Laghezza Antonio, Piemontese Luca, Brunetti Leonardo, Caradonna Alessia, Agamennone Mariangela, Di Pizio Antonella, Pochetti Giorgio, Montanari Roberta, Capelli Davide, Tauro Marilena, Loiodice Fulvio, Tortorella Paolo
Department of Pharmacy and Pharmaceutical Sciences, University of Bari "A. Moro", via E. Orabona 4, 70125 Bari, Italy.
Department of Pharmacy, University "G. d'Annunzio" of Chieti-Pescara, Via Dei Vestini, 31, 66100 Chieti, Italy.
Pharmaceuticals (Basel). 2020 Jun 1;13(6):113. doi: 10.3390/ph13060113.

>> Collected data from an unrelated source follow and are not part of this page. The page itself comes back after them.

/-- The DMA engine (R285 ... R294). -/
structure Dma where
  chans : Vector DmaCh 32
  desc : AMap Byte
  buf : AMap Byte
  tok : Nat
  tokAt : Nat
  recs : List Octets
  ev1803 : Option Nat
  /-- power-down requests held (R292): domain, numbered from 0 in the order of `8.100`, and since when -/
  holds : List (Nat × Nat)
  next : Nat
  deriving DecidableEq, Repr


/-- An in-hand Ingot of one open frame on a link (R306 ... R309). -/
structure InHand where
  frame : Nat
  ftime : Nat
  live : Nat
  /-- 128 read words are reserved for it -/
  reserved : Bool
  recs : List Octets
  /-- Quadrants with records in it -/
  quads : Nat
  firstAt : Option Nat
  iseq : Nat
  total : Nat
  /-- export Ingot in hand: dump octets, reserved when not empty -/
  dump : Octets
  ended : Bool
  deriving DecidableEq, Repr

/-- A packet sent and not acknowledged: sequence, queue (false stream, true bulk), queue position, units. -/
structure Sent where
  seq : Nat
  bulk : Bool
  pos : Nat
  units : Nat
  deriving DecidableEq, Repr

/-- One data lane (R299, R301, R314): 0 active, 1 spare, 2 training, 3 retired, 4 off. -/
structure LinkLane where
  st : Nat
  good : Bool
  locked : Bool
  tstate : Nat
  pre : Nat
  main : Nat
  post : Nat
  retrains : List Nat
  /-- a re-admission trains it (R424) -/
  readmit : Bool
  since : Nat
  errs : List (Nat × Nat)
  deriving DecidableEq, Repr

/-- One serial link with its packer (R297 ... R316). -/
structure Link where
  /-- 0 stopped, 1 training, 2 up, 3 down and restarting, 4 failed, 5 powered off -/
  st : Nat
  pll : Bool
  width : Nat
  mask : Nat
  common : Bool
  epoch : Nat
  nextSeq : Nat
  sent : List Sent
  /-- packets still to be sent again, oldest first; those not in `sent` take new sequences, after a restart (R316) -/
  replay : List Sent
  unitsSent : Nat
  grant : Nat
  progAt : Nat
  timeouts : Nat
  streamRun : Nat
  trainAt : Nat
  deskew : Nat
  /-- period of the last DESKEW round -/
  rounds : Nat
  bkLast : Nat
  bkBits : List Bool
  bkLocked : Bool
  sideAt : Nat
  inHand : List InHand
  lost : Bool
  /-- the latest frames that have lost records (R319) -/
  lostFrames : List Nat
  /-- the clock lane LKx_CK runs (R297, R303) -/
  clk : Bool
  lanes : Vector LinkLane 4
  sideRx : Octets
  deriving DecidableEq, Repr


/-- Emission governor (R352 ... R354): sums of the last 16 sub-intervals per sector, newest first, of both windows. -/
structure Gov where
  enable : Bool
  short : List (Nat × List Nat)
  long : List (Nat × List Nat)
  vetoes : Nat
  /-- sub-intervals of both windows that have ended, counted from power-up -/
  shortNo : Nat
  longNo : Nat
  deriving DecidableEq, Repr

/-- A range candidate on the safety tap (R35): channel 256q + c, frame, cell, coarse bin, time stamp and attribution result. -/
structure Cand where
  chan : Nat
  frame : Nat
  cell : Nat
  bin : Int
  stamp : Int
  res : Nat
  deriving DecidableEq, Repr

/-- A slot marker (R322). -/
structure Marker where
  quad : Nat
  cell : Nat
  frame : Nat
  gmask : Nat
  wstart : Nat
  wend : Nat
  span : Nat
  pulses : Nat
  stamp : Option (Nat × Nat)
  deriving DecidableEq, Repr
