/-- Pending members of other masters that the write would give a different value (R51). -/
def State.lndClash (s : State) (r : Req) (obj : Nat) (w : List (Nat × Int)) : List Pend :=
  s.tv.pend.filter fun p => p.obj == obj && !(r.sameMaster p.port p.master) && w.any fun x => memberDiffers (varObj obj) x (p.el, p.val)

/-- Members withdrawn since the last Landing refuse every write that touches them (R51); a whole array touches every member. -/
def State.lndLocked (s : State) (obj : Nat) (w : List (Nat × Int)) : Bool :=
  s.tv.withdrawn.any fun x => x.1 == obj && w.any fun y => y.1 == x.2 || (varObj obj && y.1 == 0)

/-- Members that a write names and a pending whole write leaves out: they are withdrawn with its count. -/
def leftOut (obj : Nat) (clash : List Pend) (w : List (Nat × Int)) : List (Nat × Nat) :=
  (w.filter fun x => varObj obj && clash.any fun p => p.el == 0 && decide (p.val < (x.1 : Int))).map fun x => (obj, x.1)

/-- A different value written by another master within 1 ms (R53). -/
def State.immClash (s : State) (r : Req) (obj : Nat) (w : List (Nat × Int)) : Bool :=
  s.tv.imm.any fun x => x.obj == obj && !(r.sameMaster x.port x.master) && s.now ≤ x.at_ + msP &&
    w.any fun y => y.1 == x.el && y.2 != x.val

/-- Write of a row's members as they stand on the wire; octets of a BLOB as one number, with a leading 01h that keeps their count. -/
def members (r : Row) (e : Entry) : List (Nat × Int) :=
  match r.shape with
  | .octets .. => [(0, (beNat (1 :: e.val) : Int))]
  | _ => written r e.el e.val

/-- The conflict check of R51 and R53, which does not apply within an area the writer leases. -/
def State.conflictCodes (s : State) (q : Req) (r : Row) (e : Entry) : List Nat :=
  if s.leasedByMe q (e.obj / 0x1000) then []
  else match r.app, r.acc with
  | .lnd, _ => when (s.lndLocked e.obj (members r e) || !(s.lndClash q e.obj (members r e)).isEmpty) 0x0403
  | .imm, .wo => []
  | .imm, _ => when (s.immClash q e.obj (members r e)) 0x0403
  | _, _ => []

/-- The checks of R50 that hold for every object alike. -/
def State.writeCodes (s : State) (q : Req) (e : Entry) : List Nat :=
  match Catalogue.find e.obj with
  | none => [0x0101]
  | some r =>
    let area := e.obj / 0x1000
    s.addrCodes e.obj e.el
    ++ when (r.acc == .rws) 0x0203 ++ when (r.acc == .ro) 0x0201
    ++ when (!areaOpen s.life.st area e.obj) 0x0601
    ++ when (s.leasedByOther q area) 0x0402
    ++ when (!typeOk r e.el e.ty e.val || (q.asCommand && r.acc != .wo)) 0x0302
    ++ when (typeOk r e.el e.ty e.val && !rangeOk r (written r e.el e.val)) 0x0301
    ++ (if typeOk r e.el e.ty e.val then s.conflictCodes q r e else [])
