/-- A trigger is taken in the armed segment; records older than the limit go, the gap marker with them (R254, R257, R266). -/
def State.trigTake (s : State) (t : CapTrig) : State :=
  let g := s.seg s.cap.use
  let limit := s.objN 0xA000 6 * 1000000 * 65536
  let young (r : CapRec) : Bool := t.t ≤ r.t + limit
  let kept := g.recs.filter young
  let mark := g.mark.filter young
  let fl := (if g.recs.length < s.segPre then 2 else 0) + (if bit t.cause 2 then 1 else 0)
  let g1 := { g with
    st := 2
    mark := mark
    recs := kept
    flags := g.flags + fl
    trig := some (t.t, s.capPeriod t.t)
    tstate := t.state * 16 + t.cause
    frame := t.frame
    tpos := mark.toList.length + kept.length }
  let s1 := ((s.setSeg s.cap.use g1).modCap fun c => { c with st := 2 }).capBump 5
  s1.segPut (capRec 9 t.state t.t (t.cond / 2 ^ 24 * 2 ^ 56 + t.cond % 2 ^ 24 * 2 ^ 32 + t.cause))

/-- A trigger is missed (R266). -/
def State.trigMiss (s : State) : State :=
  let s1 := s.capBump 6
  if s.cap.st = 2 then
    let g := s1.seg s.cap.use
    s1.setSeg s.cap.use { g with missed := min 65535 (g.missed + 1) }
  else if s.cap.st = 4 ∧ !s.cap.missedFull then
    (s1.modCap fun c => { c with missedFull := true }).evt 0x1601 (min 65535 (s.objN 0xA020 3))
  else s1

/-- Step 3 and 4 of R267, in the period in which the gap has passed: the next segment is armed with its gap marker, which stands at its head
outside the pre-trigger ring (log entry 102), and a held trigger is taken. -/
def State.capRearm (s : State) : State :=
  if s.cap.st = 3 ∧ s.cap.rearmAt ≤ s.now then
    let gap := s.cap.gap
    let s1 := s.capArm
    if s1.cap.st = 1 then
      let s2 := s1.setSeg s1.cap.use { s1.seg s1.cap.use with mark := some (capRec 10 0 (s.capAt2 (5 * s.cap.rearmAt)) (min (2 ^ 32 - 1) gap)) }
      match s2.cap.held with
      | none => s2
      | some t => (s2.modCap fun c => { c with held := none }).trigTake { t with cause := t.cause + 4 }
    else match s1.cap.held with
      | none => s1
      | some _ => (s1.modCap fun c => { c with held := none }).trigMiss
  else s

/-- The outcome of a trigger (R266). -/
def State.trigger (s : State) (t : CapTrig) : State :=
  match s.cap.st with
  | 1 => s.trigTake t
  | 2 => beyond s
  | 3 => beyond s
  | 4 => s.trigMiss
  | _ => s
where
  beyond (s : State) : State :=
    if s.objN 0xA000 5 = 1 ∧ s.cap.held.isNone then (s.modCap fun c => { c with held := some t }).capBump 7 else s.trigMiss

/-! ### The trigger sequencer (R261 ... R265) -/

/-- An occurrence matches a condition word (R263). -/
def occMatches (o : Occ) (w : Nat) (hitCh edgeCh : Nat → Int) : Bool :=
  let code := w / 2 ^ 24
  let member := bits w 20 4
  match o with
  | .frameStart => code == 1
  | .landingEnd => code == 2
  | .hit ch tot => code == 3 && bits w 0 12 ≤ tot &&
      (if member = 15 then (List.range 16).any fun i => hitCh i == ch else hitCh member == ch)
  | .edge ch k => code == 4 && bits w 0 4 == k &&
      (if member = 15 then (List.range 16).any fun i => edgeCh i == ch else edgeCh member == ch)
  | .event c => code == 5 && c / 16 ^ bits w 16 2 == bits w 0 16 / 16 ^ bits w 16 2
  | .train q k => code == 6 && bit (bits w 0 4) q && bits w 8 3 == k
  | .relay c => code == 7 && bits w 0 16 == c
  | .crossing k a b => member == k &&
      ((code == 8 && decide (a < (bits w 0 20 : Int)) && decide ((bits w 0 20 : Int) ≤ b))
        || (code == 9 && decide ((bits w 0 20 : Int) ≤ a) && decide (b < (bits w 0 20 : Int))))
  | .host => code == 10
  | .second => code == 11

def State.seqWord (s : State) (i : Nat) : Nat := s.objN 0xA100 (4 * s.cap.state + i)

/-- The instant on the timescale at which the timer of the state, which counts 10 ns of the reference, reaches its limit; none without a
limit (R261). -/
def State.timerDue (s : State) : Option Nat :=
  let lim := s.seqWord 3
  let due : Nat := s.cap.enteredRef + lim * 10 * 65536
  if lim = 0 then none else some ((s.capNow : Int) + ((due : Int) - (s.now * 163840 : Nat)) * (2 ^ 32 + s.time.y) / (2 ^ 32 : Nat)).toNat

/-- An occurrence on its way to the sequencer that is older than this instant may still be counted: within 200 ns of its time (R261, R262). -/
def State.occAhead (s : State) (t : Nat) : Bool := s.cap.occs.any fun x => decide (x.1 < t) && decide (s.capNow < x.1 + 200 * 65536)

/-- A Wofen request of the sequencer (R264): ignored while the bus is off. -/
def State.wofenRequest (s : State) : State :=
  let code := s.objN 0xA101 0
  match s.wof.role with
  | 0 => s.capBump 10
  | 1 => { s with wof := { s.wof with queue := s.wof.queue ++ [{ prio := 5, type := 4, fl := 0, pay := s.objN 0x2100 2 * 2 ^ 18 + code, due := s.now }] } }
  | _ => { s with wof := { s.wof with reqs := s.wof.reqs ++ [code] } }

/-- Transition 1 or 2 at an instant, with its actions (R261, R264, R265). -/
def State.seqGo (s : State) (which t : Nat) : State :=
  let w := s.seqWord 4
  let tgt := if which = 1 then bits w 13 3 else bits w 5 3
  let act := if which = 1 then bits w 10 3 else bits w 2 3
  let tr : CapTrig := { t := t, cond := s.seqWord 1, state := s.cap.state, cause := which, frame := s.frameAt t }
  let s1 := s.modCap fun c => { c with state := tgt, counter := 0, entered := t, enteredRef := s.refAt t }
  let s2 := if bit act 0 then s1.trigger tr else s1
  let s3 := if bit act 1 then s2.wofenRequest else s2
  if bit act 2 then
    if s3.cap.st = 1 then ((s3.modCap fun c => { c with stopAfter := true })).segClose (setBit (s3.seg s3.cap.use).flags 2)
    else if s3.cap.st = 2 then s3.modCap fun c => { c with stopAfter := true }
    else if s3.capRuns then s3.capHalt 2 else s3
  else s3

/-- One occurrence at its own time (R261, R262); answers whether a transition was made. It waits while an earlier one is on its way, or a
timer's limit before it has not been evaluated. -/
def State.seqOcc (s : State) (t : Nat) (o : Occ) : State × Bool :=
  if !s.capRuns then (s, false)
  else if s.occAhead t then (s.modCap fun c => { c with wait := c.wait ++ [(t, o)] }, false)
  else if t < s.cap.entered then (s.capBump 12, false)
  else
    let hit := occMatches o (s.seqWord 1) (fun i => s.obj 0xA010 (i + 1)) (fun i => s.obj 0xA011 (i + 1))
    let n := s.cap.counter + 1
    let full := hit && s.seqWord 2 != 0 && decide (s.seqWord 2 ≤ n)
    let late : Bool := match s.timerDue with | none => false | some d => decide (d < t) || (d == t && !full)
    if late then (s.modCap fun c => { c with wait := c.wait ++ [(t, o)] }, false)
    else if full then (s.seqGo 1 t, true)
    else if hit then (s.modCap fun c => { c with counter := n }, false)
    else (s.capBump 12, false)

/-- Occurrences in the order of their times; those that waited follow a transition. -/
def State.seqRun : Nat → List (Nat × Occ) → State → State
  | 0, _, s => s
  | _, [], s => s
  | n + 1, (t, o) :: rest, s =>
    let r := s.seqOcc t o
    if r.2 then
      let l := sortBy (fun x y => decide (x.1 ≤ y.1)) (r.1.cap.wait ++ rest)
      State.seqRun n l (r.1.modCap fun c => { c with wait := [] })
    else State.seqRun n rest r.1

/-- The occurrences that wait, and further ones, in the order of their times. -/
def State.seqWait (s : State) (l : List (Nat × Occ)) : State :=
  let w := sortBy (fun x y => decide (x.1 ≤ y.1)) (s.cap.wait ++ l)
  if w.isEmpty then s else State.seqRun ((w.length + 1) * (w.length + 1)) w (s.modCap fun c => { c with wait := [] })

/-- An occurrence reaches the sequencer. -/
def State.occur (s : State) (t : Nat) (o : Occ) : State := s.capRearm.seqWait [(t, o)]

/-- What is an occurrence of a condition at all: hits and edges of the selected channels, and crossings of a level that some state watches
(R263, log entry 103). -/
def State.isOcc (s : State) (o : Occ) : Bool :=
  match o with
  | .hit ch _ => s.inChannels 0xA010 ch
  | .edge ch _ => s.inChannels 0xA011 ch
  | .crossing _ _ _ => (List.range 8).any fun i => occMatches o (s.objN 0xA100 (4 * i + 1)) (fun j => s.obj 0xA010 (j + 1)) (fun j => s.obj 0xA011 (j + 1))
  | _ => true

/-- An occurrence is on its way to the sequencer (R261, R262, log entry 76). -/
def State.occNote (s : State) (t : Nat) (o : Occ) : State :=
  if s.capRuns && s.isOcc o then s.modCap fun c => { c with occs := c.occs ++ [(t, o)] } else s

/-- It is counted: the oldest of its kind that is on its way. The crossings of the high threshold reach the model by this row alone, with
their time; host triggers, logged events and relays are counted where they arise. -/
def State.occCount (s : State) (t : Nat) (o : Occ) : State :=
  match o with
  | .host => s
  | .event _ => s
  | .relay _ => s
  | o =>
    if (match o with | .edge _ k => k == 3 || k == 4 | _ => false) then (if s.isOcc o then s.occur t o else s)
    else match s.cap.occs.find? fun x => x.2 == o with
      | none => s
      | some x => (s.modCap fun c => { c with occs := c.occs.erase x }).occur x.1 o

/-- The timer is evaluated 200 ns after its limit, once every earlier occurrence has been counted (R261). -/
def State.seqTimer (s : State) : State :=
  let s := s.capRearm.seqWait []
  match s.timerDue with
  | none => s
  | some d => if s.capRuns ∧ d + 200 * 65536 ≤ s.capNow then (s.seqGo 2 d).seqWait [] else s

/-! ### Records (R256 ... R260) -/

/-- The record's source is selected (R256). -/
def State.capSelected (s : State) (src unit data : Nat) : Bool :=
  let on := s.capWants src
  match src with
  | 1 => on && s.inChannels 0xA010 (256 * unit + data / 2 ^ 56)
  | 2 => on && s.inChannels 0xA011 (256 * unit + data / 2 ^ 56)
  | 3 => on
  | 4 => on
  | 5 => on && bit (s.objN 0xA012 3) unit
  | 6 => on
  | 7 => on && bit (s.objN 0xA012 2) unit
  | 8 => s.objN 0xA012 4 == 1
  | _ => false

/-- Refill of the meter of R259: a token every 10 ns, kept in quarters. -/
def State.capRefill (s : State) : State :=
  s.modCap fun c => { c with tok4 := min 4096 (c.tok4 + (s.now - c.tokAt)), tokAt := s.now }

/-- A record of a selected source arrives: metered, written, or lost in a gap. -/
def State.capRecord (s : State) (src unit t data : Nat) (bad : Bool) : State :=
  let s := s.capRearm
  if !s.capSelected src unit data then s
  else match s.cap.st with
  | 3 => (s.modCap fun c => { c with gap := c.gap + 1 }).capBump 11
  | 1 => put s
  | 2 => put s
  | _ => s
where
  put (s : State) : State :=
    let s := s.capRefill
    if s.cap.tok4 < 4 then
      let g := s.seg s.cap.use
      (s.setSeg s.cap.use { g with dropped := min 65535 (g.dropped + 1), flags := setBit g.flags 3 }).capBump 8
    else (s.modCap fun c => { c with tok4 := c.tok4 - 4 }).segPut (capRec src unit t data bad)

/-- A source hands a record to the engine, which it reaches within 15 µs (R258); only selected sources have records (R256). -/
def State.capNote (s : State) (src unit t data : Nat) : State :=
  if s.capRuns && s.capSelected src unit data then s.modCap fun c => { c with bus := c.bus ++ [(src, unit, t, data)] } else s

/-- Records of a source on their way that are older than an instant enter before it (R258). -/
def State.capFlush (s : State) (src t : Nat) : State :=
  (sortBy (fun x y => decide (x.2.2.1 ≤ y.2.2.1)) (s.cap.bus.filter fun r => r.1 == src && decide (r.2.2.1 < t))).foldl
    (fun s r => (s.modCap fun c => { c with bus := c.bus.erase r }).capRecord src r.2.1 r.2.2.1 r.2.2.2 false) s

/-- The oldest record of a source and unit that is on its way. -/
def State.capFront (s : State) (src unit : Nat) : Option (Nat × Nat × Nat × Nat) :=
  (s.cap.bus.filter fun r => r.1 == src && r.2.1 == unit).foldl (fun (b : Option (Nat × Nat × Nat × Nat)) r => match b with
    | none => some r
    | some x => if r.2.2.1 < x.2.2.1 then some r else some x) none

Matrix metalloproteinases (MMPs) are a family of enzymes involved at different stages of cancer progression and metastasis. We previously identified a novel class of bisphosphonic inhibitors, selective for MMPs crucial for bone remodeling, such as MMP-2. Due to the increasing relevance of specific MMPs at various stages of tumor malignancy, we focused on improving potency towards certain isoforms. Here, we tackled MMP-9 because of its confirmed role in tumor invasion, metastasis, angiogenesis, and immuno-response, making it an ideal target for cancer therapy. Using a computational analysis, we designed and characterized potent MMP-2/MMP-9 inhibitors. This is a promising approach to develop and clinically translate inhibitors that could be used in combination with standard care therapy for the treatment of skeletal malignancies.
基质金属蛋白酶(MMPs)是一类参与癌症进展和转移不同阶段的酶。我们之前鉴定出了一类新型双膦酸抑制剂,它们对骨重塑至关重要的MMPs具有选择性,比如MMP-2。由于特定MMPs在肿瘤恶性发展的各个阶段的相关性日益增加,我们专注于提高对某些亚型的效力。在此,我们研究MMP-9,因为它在肿瘤侵袭、转移、血管生成和免疫反应中已被证实的作用,使其成为癌症治疗的理想靶点。通过计算分析,我们设计并表征了强效的MMP-2/MMP-9抑制剂。这是一种开发抑制剂并将其临床转化的有前景的方法,这些抑制剂可与标准护理疗法联合用于治疗骨骼恶性肿瘤。